SORA Technologyが展開を目指すのはアフリカだけではない。アジア圏においも、ブータンでのドローン配送の実現に向けてすでに動き始めている。金子はアフリカ諸国、そしてブータンの政府関係者らと話すうちに、「彼らが話を聞いてくれる根底には、日本という国への信頼感がある」ことを感じたという。

「UHCの観点でドローン配送を見ると、潜在的なニーズは大きいのですが、現状では顧客ニーズに比してビジネス規模が小さい割りに、クリアしなければならない課題は山積みの状況です。ある現地の政府関係者が、『ドローンをはじめいろいろな商品を売り込んでくる国もあるけれど、一緒に産業をつくってはくれない』と話していたことがありました。当然、ドローンを売ることだけを考えるなら、余計なことはやらないほうがいいのです。しかし、ドローンでグローバルヘルスに貢献するためには、その前提となる制度の構築からしていかなければなりません。だからこそ、よほど信頼できる相手でなければ任せられないという、参入障壁もあるのです」(金子)

先述の通り、航空当局がドローン解禁に消極的な理由には、ドローンが攻撃兵器や偵察機にも転用でき、テロの危惧はもとより、製造・運用元の国や企業が上空から自国のさまざまなデータを収集することも可能である、という安全保障上の懸念もあるだろう。

「アフリカと同じニーズのあるブータンでは、今後5年間で法改正からドローン産業の育成、ドローン操縦の試験・登録・管理、人材育成までをやっていくビッグプロジェクトを検討しています。ブータン政府関係者と話したなかで特に印象深かったのが、日本への信頼感です。彼らは、安く良いものを提供することができて、かつ共に歩んでくれるパートナーを求めています。若い私たちと検討を進めてくれる背景には、日本がODAなど国際協力で培ってきた信頼があるのだと実感しました」(同)


「ブータンでのデリバリー拠点となる山岳地域のホームステイ先家族との写真です。現地の方々と山奥におけるアクセシビリティの悪さ、ドローン物流の必要性についてお話させていただきました」(金子)

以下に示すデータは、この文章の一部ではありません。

-- ==== Sys2Proof/Machine/Core.lean ====
section
/-! DEFINITION. The machine as the host's interface takes it. -/

def Sys2Proof.core : Host.Core :=
  { State := Sys2Proof.Machine.State
    Fault := Sys2Proof.Machine.Fault
    Refusal := Sys2Proof.Machine.Refusal
    step := Sys2Proof.Machine.step
    reset := Sys2Proof.Machine.State.reset }
end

SORA Technologyのように非医療領域の企業がグローバルヘルスに参画し、日本への信頼感を土台にして活躍している状況について、成沢は「新たなプレイヤーの登場でこれまで解決できなかった問題が解決できる」と期待を寄せる。

「WELCO Labの参加企業の取り組みをはじめ、昨今のグローバルヘルスに関する企業の活動を俯瞰すると、必ずしも最先端の技術を適用した事例ばかりではないと捉えています。ハイテクを追い求めるだけがイノベーションではありません。目の前の課題を解決するために、既存の技術や製品をいかに活用できるかという企業の発想転換と粘り強く社会実装に取り組む意志の強さがイノベーションそのものだといえます。SORA Technologyは、ドローン技術というより、強いコミットメントによって、現地の信頼を獲得し競合優位性を形成している好事例と思います。WELCO Labのような場に新たなプレイヤーが参加し、いままでにない発想やコミットメントが喚起されることでイノベーションが起こることに期待が寄せられます」(成沢)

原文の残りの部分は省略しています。